> [Task description]:
Set down exactly the lines below between the line holding "def State.setSar (s" and the line holding "pair's state. -/", inclusive; no other line belongs in the answer.
————
-- ==== Sys2Proof/Machine/Sar.lean ====
section
/-! DEFINITION. The transient pairs, SARCAL, the fast comparators and the house converter (chapter 5), supraharmonics
(R189 to R195) and their aggregates (R222), and transient events (R209 to R211). -/

namespace Sys2Proof.Machine

/-! ### Pairs and their time base (R100 to R104, R126 to R129) -/

/-- Change the converters' state, and one pair. -/
def State.setSar (s : State) (f : Sar → Sar) : State := { s with sar := f s.sar }
def State.setTs (s : State) (n : Fin 8) (f : Tsar → Tsar) : State := s.setSar (fun x => { x with pairs := x.pairs.set n (f x.pairs[n]) })

/-- A pair's state. -/
abbrev State.ts (s : State) (n : Fin 8) : Tsar := s.sar.pairs[n]

/-- The pair produces samples. -/
def State.tsOn (s : State) (n : Nat) : Bool := s.mbit TSAR_CTRL_ON n
/-- The pair's EN bit. -/
def State.tsEn (s : State) (n : Nat) : Bool := s.mbit TSAR_CTRL_EN n

/-- The anchor in force at an index, its time there, and the time one past it. -/
def Tsar.anchorAt (x : Tsar) (i : Nat) : Anchor := (x.anchors.find? (fun a => decide (a.n ≤ i))).getD { n := 0, ta := [], p := 0 }
def Tsar.time (x : Tsar) (i : Nat) : DevTime := (x.anchorAt i).time 0 i
def Tsar.timeEnd (x : Tsar) (i k : Nat) : DevTime := if k = 0 then x.time i else (x.anchorAt (i + k - 1)).time 0 (i + k)

/-- The instant one past the last sample of a pair. -/
def Tsar.endTime (x : Tsar) : DevTime := if x.idx = 0 then x.time 0 else x.timeEnd (x.idx - 1) 1

/-- P_a of a transient input (R127). -/
def State.tsPeriod (s : State) : Nat := 24 * s.inc / 5

/-- Publish an anchor of a pair (R128, R129, R322). -/
def State.tsPublish (s : State) (n : Fin 8) (i t cause : Nat) : State :=
  let a : Anchor := { n := i, ta := [t], p := s.tsPeriod }
  let s := s.setTs n (fun x => { x with anchors := a :: x.anchors, due := none, delta := 0 })
  let body := leBytes 1 1 ++ leBytes 1 cause ++ zeros 6 ++ leBytes 2 (srcTr n) ++ leBytes 2 0 ++ zeros 4 ++ leBytes 8 (i % 2 ^ 48) ++
    leBytes 12 t ++ zeros 4 ++ leBytes 8 a.p
  s.anchorEmit { cls := clsLOG, src := srcTr n, si := i % 2 ^ 48, tStart := a.time 0 i, tEnd := a.time 0 i, aux := 1, payload := body }

/-! ### Sample, gap and event records of an input (R24, R103, R211, R310) -/

/-- A gap record of an input on one class, with further flags. -/
def tsGapRec (cls : Nat) (n : Fin 8) (cause : Nat) (a b : DevTime) (i k flags : Nat) : Rec :=
  let r := gapRec cls (srcTr n) { cause := cause, tStart := a, tEnd := b, si := i % 2 ^ 48, count := k }
  { r with flags := r.flags ||| flags }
————
> [Answer to this problem]:
def State.setSar (s : State) (f : Sar → Sar) : State := { s with sar := f s.sar }
def State.setTs (s : State) (n : Fin 8) (f : Tsar → Tsar) : State := s.setSar (fun x => { x with pairs := x.pairs.set n (f x.pairs[n]) })

/-- A pair's state. -/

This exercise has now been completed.